К этому добавим, что на богословское обозначение личности могло претендовать
греческое слово "просопон" (его латинский эквивалент - persona), которое можно перевести
как "лицо", "личина".
Итак, перед нами 4 понятия, близкие друг другу по смыслу. И
нам важно увидеть различие между ними, а точнее - как понятие
"личности" ("ипостаси") соотносится соотносится с 3-мя
другими?
Прежде всего займемся соотношением терминов "ипостась" и "просопон".
То, что Свв. Отцы предпочли 1-й термин 2-му - уже
знаменательно. "Просопон" ("persona") носило не онтологический характер, а скорее
внешний, описательный: оно могло означать какую-то внешнюю форму, образ, лицо
(в смысле - физиономию), юридическую роль, театральную маску, - т.е. личину. И "ипостась",
связанное с понятиями сущности, природы, по сравнению с ним было гораздо более
онтологически насыщенное. На это стóит обратить внимание (NB): личность - это не что-то внешнее в человеке, а
связанное с его сущностью*.
(Повторим: в предпочтении термина "ипостась" термину
"просопон" мы усматриваем тот факт, что личность в христианском
богословии - сущностное понятие, а не формальное (в смысле - относящееся к
форме).)
Перейдем теперь к понятию "фисис" ("природа").
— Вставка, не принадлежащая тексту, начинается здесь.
/-- R125, R139: an ECC condition met while one of the entries `runs` of the cells of a descriptor is read. -/
def eccHit (a : Nat) (d : Desc) (runs : List (Nat × Nat)) (hit : EccHit) (s : State) : State :=
  let read := decide (hit.cell ∈ s.cellsOf a d) && !decide (hit.cell ∈ (s.arr a).excl) &&
    runs.any (fun x => decide (x.1 ≤ hit.entry) && decide (hit.entry < x.1 + x.2))
  if !read then s
  else if !hit.double then count (cellCnt a 0) s
  else
    let key := accKey hit.cell hit.entry
    let s := updArr a (fun r => { r with acc := mset r.acc key 0, pend := mset r.pend key (mgetD r.pend key 0 ||| weightLost) }) s
    let s := record .ct 0x0201 { detail := detCell a hit.cell hit.entry, planId := s.planIdAt a } (count (cellCnt a 1) s)
    let mark := match s.holder a with | some (h, sc, _) => s.stepMark h sc | none => 0
    match mget (s.arr a).ueOnce hit.cell with
    | none => updArr a (fun r => { r with ueOnce := mset r.ueOnce hit.cell mark }) s
    | some m => if m = mark then s else excludeCell a hit.cell s

/-- R125: the errors that a sweep's reads of its entries meet before the line or round it applies next. -/
def sweepEcc (a : Nat) (i : InProg) (s : State) : State :=
  let d := s.descOf a (wDesc i.word)
  forEach (i.ecc.filter (fun e => decide (e.line = i.order.length))) (fun e s => eccHit a d (sweepEntries i.word d) e.hit s) s

/-! ## Lines from the Slate through the latch (R22, R23, R115, R116) -/

/-- Array cycles in which a line is applied to its rows: a quarter of a line per cycle and row in N4 and N2, an eighth in V8, four for
each 32-weight block of a window, and one for each fold (R108, R121, R135). -/
def State.lineCycles (s : State) (a : Nat) (w : QWord) (l : Nat) : Nat :=
  let d := s.descOf a (wDesc w)
  if wOp w = 0x21 then 8 * d.groups
  else if wOp w = 0x22 then
    4 * d.groups * ((List.range (d.perLine / 32)).filter (fun g => (List.range d.k).any (fun m =>
      inWindow (wf w 87 76 * 32) ((wf w 95 88 + 1) * 32) (d.chunkOf m l * d.perLine + 32 * g)))).length
  else
    let folds (m : Nat) : Nat := ((s.actRows a w d).map (fun r => ((List.range 4).filter (fun q =>
      r.recs.any (fun x => decide (x.last = if d.n2 then d.chunkOf m l * 8 + 2 * q + 1 else d.chunkOf m l * 4 + q)))).length)).sum
    4 * d.groups + if d.scaled then (List.range d.k).foldl (fun t m => max t (folds m)) 0 else 0

/-- When a line's first product begins, in a DPU that completes its last one at `idle`: at once behind another line, 8 cycles after
its arrival in an idle DPU (R22, R111). -/
def firstProduct (cycle idle comes : Nat) : Nat := if idle ≤ comes then comes + 8 * cycle else idle

/-- R533: a line that meets an unmapped block is recorded, once per array per step. -/
def recordUnmapped (a : Nat) (w : QWord) (l : Nat) (s : State) : State :=
  let p := (s.descOf a (wDesc w)).place l
  match if (s.arr a).recUnmapped then none
    else (s.rankedCells a (s.descOf a (wDesc w))).find? (fun x => decide (s.delivered a x.2 p.1 (p.2 / 256) (p.2 % 256) = .unmapped)) with
  | some x => record .ct 0x0102 { detail := detLine (lineAddrOf a x.2 p.1 (p.2 / 256) (p.2 % 256)) 0xFF p.1 0, planId := s.planIdAt a }
      (updArr a (fun r => { r with recUnmapped := true }) s)
  | none => s

/-- What a cell applies for a line: what its reconstruction gave, or what its read delivered. -/
def State.lineFor (s : State) (a c : Nat) (w : QWord) (e : SweepLine) : Bytes × Half :=
  match mget e.fixed c with
  | some b => (b, 0)
  | none => s.latchLine a c (s.descOf a (wDesc w)) e.seqL

/-- One line of a Slate sweep is applied in every cell. -/
def applySlateLine (a : Nat) (i : InProg) (e : SweepLine) (s : State) : State :=
  let s := sweepEcc a i (recordUnmapped a i.word e.seqL s)
  let n := (sweepLines i.word (s.descOf a (wDesc i.word))).length
  putSweep a i e.seqL (decide (n ≤ i.order.length + 1)) (s.applyLines a i (fun _ c => let x := s.lineFor a c i.word e; some (e.seqL, x.1, x.2))) s

/-- R116, R141: array cycles in which the DPU idles for a reconstructed line, up to its first product. -/
def reconWait (a cycle idle first : Nat) (e : SweepLine) (s : State) : State :=
  if e.ends < e.comes then countBy (cellCnt a 3) ((first - max idle e.ends) / cycle) s else s

/-- The head of the latch is applied once every cell has it and the sweeps before its own have applied their lines. -/
def applyHead (a : Nat) (s : State) : State :=
  match (s.arr a).latch, s.applying a with
  | e :: _, some i =>
    if e.fin.isSome || !e.waits.isEmpty || decide (i.index ≠ e.idx) then s
    else
      let cycle := arrayCycle s.pwr.pstate
      let idle := (s.arr a).idleFrom
      let first := firstProduct cycle idle e.comes
      let fin := first + s.lineCycles a i.word e.seqL * cycle
      updArr a (fun r => { r with idleFrom := fin, latch := r.latch.map (fun x => if x = e then { x with fin := some fin } else x) })
        (reconWait a cycle idle first e (applySlateLine a i e s))
  | _, _ => s

/-- R116: the line applied leaves its position and the earliest one that waits in a read register enters the latch. -/
def freeHead (a : Nat) (s : State) : State :=
  updArr a (fun r =>
    match r.latch with
    | [] => r
    | _ :: rest => match r.io.find? (·.ended) with
      | some e => { r with latch := rest ++ [e], io := r.io.filter (· ≠ e) }
      | none => { r with latch := rest }) s

/-- Positions whose line's last product is complete by a time free, and lines behind them are applied; at most `n` of them. -/
def settleLatch (a t : Nat) : Nat → State → State
  | 0, s => s
  | n + 1, s =>
    let s := applyHead a s
    match (s.arr a).latch with
    | e :: _ => match e.fin with
      | some f => if f ≤ t then settleLatch a t n (freeHead a s) else s
      | none => s
    | [] => s

/-- The lines that the latch holds are applied, one after another, with no word before them to wait for; at most `n` of them. -/
def flushLatch (a : Nat) : Nat → State → State
  | 0, s => s
  | n + 1, s =>
    let s := applyHead a s
    match (s.arr a).latch with
    | e :: _ => if e.fin.isSome then flushLatch a n (freeHead a s) else s
    | [] => s

/-- R115, R116: when each of the lines held or coming completes its last product, if it comes as it stands; none while a
reconstruction holds its position. -/
def State.completions (s : State) (a : Nat) : Nat → List SweepLine → List (Option Nat)
  | _, [] => []
  | idle, e :: l =>
    match e.fin with
    | some f => some f :: s.completions a f l
    | none =>
      if !e.waits.isEmpty then none :: l.map (fun _ => none)
      else match (s.arr a).prog.find? (fun i => decide (i.index = e.idx)) with
        | none => some idle :: s.completions a idle l
        | some i =>
          let cycle := arrayCycle s.pwr.pstate
          let f := firstProduct cycle idle e.comes + s.lineCycles a i.word e.seqL * cycle
          some f :: s.completions a f l

/-- R23, R115: will a latch position be free at a time, the end of the slot to be issued? -/
def State.positionFree (s : State) (a t : Nat) : Bool :=
  let r := s.arr a
  let ls := s.completions a r.idleFrom (r.latch ++ r.io.filter (·.ended) ++ r.io.filter (fun e => !e.ended))
  decide ((ls.filter (fun f => match f with | some f => decide (t < f) | none => true)).length < 2)

/-! ## Lines from the stream port, round by round (R118, R239) -/

/-- The lines that each rank has received. -/
def InProg.received (i : InProg) (nPart rank : Nat) : List PortLine := portLinesOf nPart rank i.recv

/-- Has every participating cell received all that a stream-port sweep applies (R239)? -/
def InProg.portFull (i : InProg) (d : Desc) : Bool := (List.range d.nPart).all (fun k => decide (d.lines ≤ (i.received d.nPart k).length))

/-- One round of a stream-port sweep is applied in the cells that have received its line. -/
def applyRound (a : Nat) (i : InProg) (last : Bool) (s : State) : State :=
  let d := s.descOf a (wDesc i.word)
  let n := i.order.length
  let s := waitCycles a (sweepEcc a i s)
  putSweep a i n last (s.applyLines a i (fun rank _ => ((i.received d.nPart rank)[n]?).map (fun x => (n, portData x, 0)))) s

/-- The next round of a stream-port sweep is applied once every participating cell has its line and the round before it has left
the latch. -/
def portPump (a : Nat) (s : State) : State :=
  match s.applying a with
  | some i =>
    let d := s.descOf a (wDesc i.word)
    if wPort i.word && decide (i.order.length = i.freed) && decide (i.order.length < d.lines) &&
       (List.range d.nPart).all (fun k => decide (i.order.length < (i.received d.nPart k).length)) then
      applyRound a i (decide (d.lines ≤ i.order.length + 1)) s
    else s
  | none => s

/-- R118: may the cells that a line is bound for take it: each has a latch position free, or wants no more lines? -/
def InProg.takes (i : InProg) (d : Desc) (l : PortLine) : Bool :=
  (List.range d.nPart).all (fun k =>
    let n := (i.received d.nPart k).length
    (portLinesOf d.nPart k [l]).isEmpty || decide (d.lines ≤ n) || decide (n < i.freed + 2))

/-- Does a fetch word deliver lines under a descriptor? -/
def feeds (off : Nat) (w : QWord) : Bool :=
  (decide (wOp w = 0x10) && decide (wf w 38 37 = 1) && decide (wf w 55 39 * 32 = off)) || (decide (wOp w = 0x12) && decide (wf w 67 51 * 32 = off))

/-- The words of the step's fetch sequence that deliver lines under a descriptor and that the engine has passed, or not yet. -/
def State.feeders (s : State) (a off : Nat) (passed : Bool) : List Nat :=
  match s.holder a with
  | some (_, sc, p) =>
    let ep := (((p.plan.scheds[sc]?).bind (fun c => mget c.fetchEp a))).getD 0
    let pc := (s.arr a).fpc
    ((List.range (p.plan.fetchEnd a sc)).filter (fun j => if passed then decide (ep ≤ j) && decide (j < pc) else decide (pc ≤ j))).filter
      (fun j => feeds off (s.copyWord p.plan a j))
  | none => []

/-- The fetch words passed that delivered no line, as those of a row without a stream (R242), and whose sweep has not ended. -/
def State.emptyFetches (s : State) (a off : Nat) : List Nat :=
  let r := s.arr a
  (s.feeders a off true).filter (fun j =>
    !decide (j ∈ r.spent) && !r.runs.any (fun x => decide (x.index = j)) && !r.port.any (fun l => decide (l.run = j)) &&
    !r.prog.any (fun i => i.recv.any (fun l => decide (l.run = j))))

/-- STREAM_PORT_LINE_WRITE (R118, R239): the next line goes to the latches of its cells, for the sweep that consumes it. It holds the
port until that sweep is in progress and a latch position of each of its cells is free; once the sweep has all it applies, what its
fetches still deliver is discarded. -/
def execStreamPortLineWrite (a : Nat) (s : State) : Host.Outcome State Fault Refusal :=
  .next (match (s.arr a).port with
    | [] => s
    | l :: rest =>
      let full (i : InProg) : Bool := i.portFull (s.descOf a (wDesc i.word))
      let mine (i : InProg) : Bool := isSweep i.word && wPort i.word && decide (wDesc i.word = l.desc) &&
        (!full i || i.recv.any (fun x => decide (x.run = l.run))) &&
        (!i.recv.isEmpty || (s.emptyFetches a l.desc).all (fun j => decide (l.run ≤ j)))
      if l.run ∈ (s.arr a).spent then updArr a (fun r => { r with port := rest }) s
      else match (s.arr a).prog.find? mine with
        | some i =>
          if full i then updArr a (fun r => { r with port := rest }) s
          else if i.takes (s.descOf a (wDesc i.word)) l then
            portPump a (updProg a i.index (fun x => { x with recv := x.recv ++ [l] }) (updArr a (fun r => { r with port := rest }) s))
          else s
        | none => s)

/-- The rounds that some cell has still to apply at a stream-port sweep's end, no line being left to come. -/
def portRest (a idx : Nat) : Nat → State → State
  | 0, s => s
  | n + 1, s => match (s.arr a).prog.find? (fun i => decide (i.index = idx)) with
    | none => s
    | some i =>
      let d := s.descOf a (wDesc i.word)
      if (List.range d.nPart).any (fun k => decide (i.order.length < min d.lines (i.received d.nPart k).length)) then
        portRest a idx n (applyRound a i false s)
      else s

/-- The absent columns that a stream-port sweep of key lines leaves, by output column (R220, R242): those of skipped tokens
and those beyond the lines delivered. -/
def absentCols (d : Desc) (recv : List PortLine) : List Nat :=
  if recv.any (·.key) then
    (List.range d.cols).filter (fun col =>
      let i := col / d.holders
      let rank := col % d.holders * d.k
      match (portLinesOf d.nPart rank recv)[i * d.perRow]? with
      | some x => x.absent
      | none => true)
  else []

/-- Has a stream-port sweep received all it will: its full count in every cell, no fetch for it left, or a fetch that had nothing to
deliver (R239, R242)? -/
def State.portDone (s : State) (a : Nat) (i : InProg) : Bool :=
  let r := s.arr a
  i.portFull (s.descOf a (wDesc i.word)) ||
  (!r.runs.any (fun x => x.toPort && decide (x.off = wDesc i.word) && !decide (x.index ∈ r.spent)) &&
   !r.port.any (fun l => decide (l.desc = wDesc i.word) && !decide (l.run ∈ r.spent)) &&
   (!i.recv.isEmpty || (s.feeders a (wDesc i.word) false).isEmpty)) ||
  (i.recv.isEmpty && !(s.emptyFetches a (wDesc i.word)).isEmpty &&
   !r.port.any (fun l => decide (l.desc = wDesc i.word) && decide (l.run < (s.emptyFetches a (wDesc i.word)).headD 0)))

/-- A stream-port sweep ends: the rounds left are applied, what is open is folded, the columns without a token are absent, and what
its fetches still deliver is discarded (R121, R239, R242). -/
def portSweep (a : Nat) (i : InProg) (s : State) : State :=
  let d := s.descOf a (wDesc i.word)
  let none_ := if i.recv.isEmpty then (s.emptyFetches a (wDesc i.word)).take 1 else []
  let s := portRest a i.index d.lines s
  let und := (s.arr a).accUndef
  let s := match (s.arr a).prog.find? (fun x => decide (x.index = i.index)) with
    | some x =>
      let st : SwSt := { acc := (s.arr a).acc, pend := (s.arr a).pend, scale := (s.arr a).rowScale, open_ := x.open_, nan := 0, bad := 0, t2 := 0, clip := 0, sat := 0 }
      let st := if wOp i.word = 0x20 && d.scaled then st.close und d else st
      countFmt a st (updArr a (fun r => { r with acc := st.acc, pend := st.pend }) s)
    | none => s
  updArr a (fun r => { r with absent := mset r.absent (wDesc i.word) (absentCols d i.recv), spent := r.spent ++ i.recv.map (·.run) ++ none_ }) s

/-! ## Issue -/

/-- Do two words of the array use a common entry? -/
def State.sharesEntries (s : State) (a : Nat) (w v : QWord) : Bool :=
  let d := s.descOf a (wDesc w)
  let e := s.descOf a (wDesc v)
  (sweepEntries w d).any (fun x => (sweepEntries v e).any (overlaps x))

/-- R196: has a sweep finished issuing its reads, or taking its lines from the stream port? -/
def State.readsIssued (s : State) (a : Nat) (i : InProg) : Bool :=
  let d := s.descOf a (wDesc i.word)
  if wPort i.word then i.portFull d else decide ((sweepLines i.word d).length ≤ (i.issued.map (·.2)).sum)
Как я уже сказал, широко понимаемое понятие
"природы" означает объективное существование. Более узкое значение
этого слова - некоторый род вещей, существ, тождественных по качественным
характеристикам. "Природа" - как совокупность известных признаков -
абстрактное понятие, реальное же ее выражение - только в конкретном. Другими
словами, "природа", с одной стороны, есть "множество вещей
(существ), обладающих одними и теми же качественными характеристиками"
(напр., человеческая природа есть множество всех живших и живущих людей), с
иной - "природа" есть конкретная реализация общей природы[4].
Прп. Иоанн Дамаскин говорит об этом так: "Слово же: Бог обозначает и общность естества, и в отношении к каждой Ипостаси
[имеются в виду Божественные Ипостаси] равно имеет место, подобно тому как и слово:
человек. Ибо Бог, Тот, Который имеет
божеское естество, и человек - тот, кто имеет человеческое"[5].
В связи с соотношением личности и природы обратим внимание и на то, что, по словам
того же Иоанна Дамаскина, "нет естества, лишенного ипостаси"[6],
- т.е. в действительности нет природы обезличенной [и, наоборот, нет
личности, существующей без природы]. И - как вывод: "Очевидно, что понятия
«ипостаси» и «природы» не являются тождественными, тем не менее объем
этих понятий в значительной степени совпадает"[7],
поэтому нет ничего удивительного в том, что еще в V в. и в нач. VI века термины "ипостась" и
"фисис" не имеют четкого различия.
Лишь в 30-х гг. VI века появляется ясное разделение этих 2-х терминов - благодаря
термину "воипостасный",
благодаря учению о воипостасности.
Леонтий Византийский, говоря о невозможности существования
природы без ипостаси, замечает, что из этого положения нельзя вывести как
следствие существование природы всегда только в собственных индивидуализациях,
т.к. возможна реализация и в ипостасях иного рода. А значит, возможны сложные
по природе ипостаси, чему пример - человек, который при одной ипостаси имеет
две различные природы (душа и тело)[8].
Теперь перейдем к понятию "усия" ("сущность").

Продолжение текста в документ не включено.